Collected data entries
■ ■ ■

/-- The two ends of a joining tie are joined to the same sections: of the two ways between such a section and the tie, one
runs through the tie and the other does not. -/
theorem sectionsJoined_succ_iff (ht : joins[t] = true) :
    sectionsJoined joins s (t + 1) = true ↔ sectionsJoined joins s t = true := by
  by_cases hfirst : t = s
  · subst hfirst
    simp only [sectionsJoined_tie ht, sectionsJoined_refl]
  by_cases hlast : t + 1 = s
  · subst hlast
    simp only [sectionsJoined_refl, sectionsJoined_comm.mp (sectionsJoined_tie ht)]
  · simp only [sectionsJoined_iff, ringJoined_to_succ hlast, ringJoined_from hfirst, ht, true_and, and_true]

theorem sectionsJoined_iff_chained : sectionsJoined joins s u = true ↔ Chained joins s u := by
  constructor
  · intro h
    rcases sectionsJoined_iff.mp h with hfrom | hto
    · exact chained_of_ringJoined_sub hfrom
    · exact (chained_of_ringJoined_sub hto).symm
  · intro h
    induction h with
    | refl => exact sectionsJoined_refl s
    | tail _ hstep ih =>
      obtain ⟨t, ht, ⟨rfl, rfl⟩ | ⟨rfl, rfl⟩⟩ := hstep
      · exact (sectionsJoined_succ_iff ht).mpr ih
      · exact (sectionsJoined_succ_iff ht).mp ih

/-! ### Names of islands -/

theorem mem_allSections (s : SectionNo) : s ∈ allSections := by
  decide +revert

theorem allSections_sorted : allSections.Pairwise (· ≤ ·) := by
  decide

/-- The search for an island's name ends, at the latest at the section itself. -/
theorem find?_sectionsJoined (joins : Vector Bool 4) (s : SectionNo) :
    allSections.find? (sectionsJoined joins s) = some (islandName joins s) := by
  obtain ⟨name, hname⟩ := Option.isSome_iff_exists.mp
    (List.find?_isSome.mpr ⟨s, mem_allSections s, sectionsJoined_refl (joins := joins) s⟩)
  rw [islandName, hname, Option.getD_some]

theorem chained_islandName (joins : Vector Bool 4) (s : SectionNo) : Chained joins s (islandName joins s) :=
  sectionsJoined_iff_chained.mp (List.find?_some (find?_sectionsJoined joins s))

theorem islandName_le (h : Chained joins s u) : islandName joins s ≤ u := by
  obtain ⟨-, before, after, hsplit, hbefore⟩ := List.find?_eq_some_iff_append.mp (find?_sectionsJoined joins s)
  have hjoined : sectionsJoined joins s u = true := sectionsJoined_iff_chained.mpr h
  obtain ⟨-, hsorted, -⟩ := List.pairwise_append.mp (hsplit ▸ allSections_sorted)
  rcases List.mem_append.mp (hsplit ▸ mem_allSections u) with hu | hu
  · exact absurd hjoined (by simpa using hbefore u hu)
  · rcases List.mem_cons.mp hu with rfl | hu
    · exact le_rfl
    · exact List.rel_of_pairwise_cons hsorted hu

theorem islandName_eq_iff : islandName joins s = islandName joins u ↔ Chained joins s u := by
  constructor
  · intro h
    exact (chained_islandName joins s).trans (h ▸ (chained_islandName joins u).symm)
  · intro h
    exact le_antisymm (islandName_le (h.trans (chained_islandName joins u)))
      (islandName_le (h.symm.trans (chained_islandName joins s)))

theorem islandMapOf_getElem (joins : Vector Bool 4) (s : SectionNo) : (islandMapOf joins)[s] = islandName joins s := by
  simp [islandMapOf]

end

/-- Settles O36: the ways round the ring are the chains of joining ties, and a chain's first section names its island. -/
theorem islandsAreChainsOfTies : Obligations.IslandsAreChainsOfTies := by
  refine ⟨tieJoinsNow_iff, fun joins => ?_⟩
  simp only [islandMapOf_getElem]
  refine ⟨fun s u => islandName_eq_iff, fun s => ?_, fun s u h => ?_⟩
  · exact islandName_eq_iff.mpr (chained_islandName joins s).symm
  · exact islandName_le (islandName_eq_iff.mp h.symm)

end Sys2Proof.Proofs
end

section
/-! Pulse plans (R87 to R91, R93): the two terms, the net pulse and its line, the four sub-pulse lengths, and the class
that says which terms a set's plan is made of. -/

namespace Sys2Proof.Proofs

open Sys2Proof.Machine

/-! ### Magnitudes with the sign of a deviation -/

theorem signed_eq_sign_mul {d : Int} (hd : d ≠ 0) (m : Nat) : signed (d < 0) m = d.sign * m := by
  unfold signed
  rcases lt_or_gt_of_ne hd with hneg | hpos
  · simp [hneg, Int.sign_eq_neg_one_of_neg hneg]
  · simp [not_lt.mpr hpos.le, Int.sign_eq_one_of_pos hpos]

@[simp] theorem natAbs_signed (negative : Bool) (m : Nat) : (signed negative m).natAbs = m := by
  cases negative <;> simp [signed]

/-! ### The share and trim terms (R89, R90) -/

section

variable {target measured : Nat}

theorem shareTermOf_inside (c : SetConfig) (h : ((target : Int) - measured).natAbs ≤ deadbandKw c) :
    shareTermOf c target measured = 0 := if_pos h

theorem shareTermOf_beyond (c : SetConfig) (h : deadbandKw c < ((target : Int) - measured).natAbs) :
    shareTermOf c target measured = ((target : Int) - measured).sign
      * (((target : Int) - measured).natAbs * 1000 / c.rated * c.gain / 16 : Nat) :=
  (if_neg (not_le.mpr h)).trans (signed_eq_sign_mul (Int.natAbs_pos.mp (Nat.zero_lt_of_lt h)) _)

■ ■ ■

- _Problem to solve_: Each entry shown above should be copied out exactly.

- _Written solution_:
/-- The two ends of a joining tie are joined to the same sections: of the two ways between such a section and the tie, one
runs through the tie and the other does not. -/
theorem sectionsJoined_succ_iff (ht : joins[t] = true) :
    sectionsJoined joins s (t + 1) = true ↔ sectionsJoined joins s t = true := by
  by_cases hfirst : t = s
  · subst hfirst
    simp only [sectionsJoined_tie ht, sectionsJoined_refl]
  by_cases hlast : t + 1 = s
  · subst hlast
    simp only [sectionsJoined_refl, sectionsJoined_comm.mp (sectionsJoined_tie ht)]
  · simp only [sectionsJoined_iff, ringJoined_to_succ hlast, ringJoined_from hfirst, ht, true_and, and_true]

theorem sectionsJoined_iff_chained : sectionsJoined joins s u = true ↔ Chained joins s u := by
  constructor
  · intro h
    rcases sectionsJoined_iff.mp h with hfrom | hto
    · exact chained_of_ringJoined_sub hfrom
    · exact (chained_of_ringJoined_sub hto).symm
  · intro h
    induction h with
    | refl => exact sectionsJoined_refl s
    | tail _ hstep ih =>
      obtain ⟨t, ht, ⟨rfl, rfl⟩ | ⟨rfl, rfl⟩⟩ := hstep
      · exact (sectionsJoined_succ_iff ht).mpr ih
      · exact (sectionsJoined_succ_iff ht).mp ih

/-! ### Names of islands -/

theorem mem_allSections (s : SectionNo) : s ∈ allSections := by
  decide +revert

theorem allSections_sorted : allSections.Pairwise (· ≤ ·) := by
  decide

/-- The search for an island's name ends, at the latest at the section itself. -/
theorem find?_sectionsJoined (joins : Vector Bool 4) (s : SectionNo) :
    allSections.find? (sectionsJoined joins s) = some (islandName joins s) := by
  obtain ⟨name, hname⟩ := Option.isSome_iff_exists.mp
    (List.find?_isSome.mpr ⟨s, mem_allSections s, sectionsJoined_refl (joins := joins) s⟩)
  rw [islandName, hname, Option.getD_some]

theorem chained_islandName (joins : Vector Bool 4) (s : SectionNo) : Chained joins s (islandName joins s) :=
  sectionsJoined_iff_chained.mp (List.find?_some (find?_sectionsJoined joins s))

theorem islandName_le (h : Chained joins s u) : islandName joins s ≤ u := by
  obtain ⟨-, before, after, hsplit, hbefore⟩ := List.find?_eq_some_iff_append.mp (find?_sectionsJoined joins s)
  have hjoined : sectionsJoined joins s u = true := sectionsJoined_iff_chained.mpr h
  obtain ⟨-, hsorted, -⟩ := List.pairwise_append.mp (hsplit ▸ allSections_sorted)
  rcases List.mem_append.mp (hsplit ▸ mem_allSections u) with hu | hu
  · exact absurd hjoined (by simpa using hbefore u hu)
  · rcases List.mem_cons.mp hu with rfl | hu
    · exact le_rfl
    · exact List.rel_of_pairwise_cons hsorted hu

theorem islandName_eq_iff : islandName joins s = islandName joins u ↔ Chained joins s u := by
  constructor
  · intro h
    exact (chained_islandName joins s).trans (h ▸ (chained_islandName joins u).symm)
  · intro h
    exact le_antisymm (islandName_le (h.trans (chained_islandName joins u)))
      (islandName_le (h.symm.trans (chained_islandName joins s)))

theorem islandMapOf_getElem (joins : Vector Bool 4) (s : SectionNo) : (islandMapOf joins)[s] = islandName joins s := by
  simp [islandMapOf]

end

/-- Settles O36: the ways round the ring are the chains of joining ties, and a chain's first section names its island. -/
theorem islandsAreChainsOfTies : Obligations.IslandsAreChainsOfTies := by
  refine ⟨tieJoinsNow_iff, fun joins => ?_⟩
  simp only [islandMapOf_getElem]
  refine ⟨fun s u => islandName_eq_iff, fun s => ?_, fun s u h => ?_⟩
  · exact islandName_eq_iff.mpr (chained_islandName joins s).symm
  · exact islandName_le (islandName_eq_iff.mp h.symm)

end Sys2Proof.Proofs
end

section
/-! Pulse plans (R87 to R91, R93): the two terms, the net pulse and its line, the four sub-pulse lengths, and the class
that says which terms a set's plan is made of. -/

namespace Sys2Proof.Proofs

open Sys2Proof.Machine

/-! ### Magnitudes with the sign of a deviation -/

theorem signed_eq_sign_mul {d : Int} (hd : d ≠ 0) (m : Nat) : signed (d < 0) m = d.sign * m := by
  unfold signed
  rcases lt_or_gt_of_ne hd with hneg | hpos
  · simp [hneg, Int.sign_eq_neg_one_of_neg hneg]
  · simp [not_lt.mpr hpos.le, Int.sign_eq_one_of_pos hpos]

@[simp] theorem natAbs_signed (negative : Bool) (m : Nat) : (signed negative m).natAbs = m := by
  cases negative <;> simp [signed]

/-! ### The share and trim terms (R89, R90) -/

section

variable {target measured : Nat}

theorem shareTermOf_inside (c : SetConfig) (h : ((target : Int) - measured).natAbs ≤ deadbandKw c) :
    shareTermOf c target measured = 0 := if_pos h

theorem shareTermOf_beyond (c : SetConfig) (h : deadbandKw c < ((target : Int) - measured).natAbs) :
    shareTermOf c target measured = ((target : Int) - measured).sign
      * (((target : Int) - measured).natAbs * 1000 / c.rated * c.gain / 16 : Nat) :=
  (if_neg (not_le.mpr h)).trans (signed_eq_sign_mul (Int.natAbs_pos.mp (Nat.zero_lt_of_lt h)) _)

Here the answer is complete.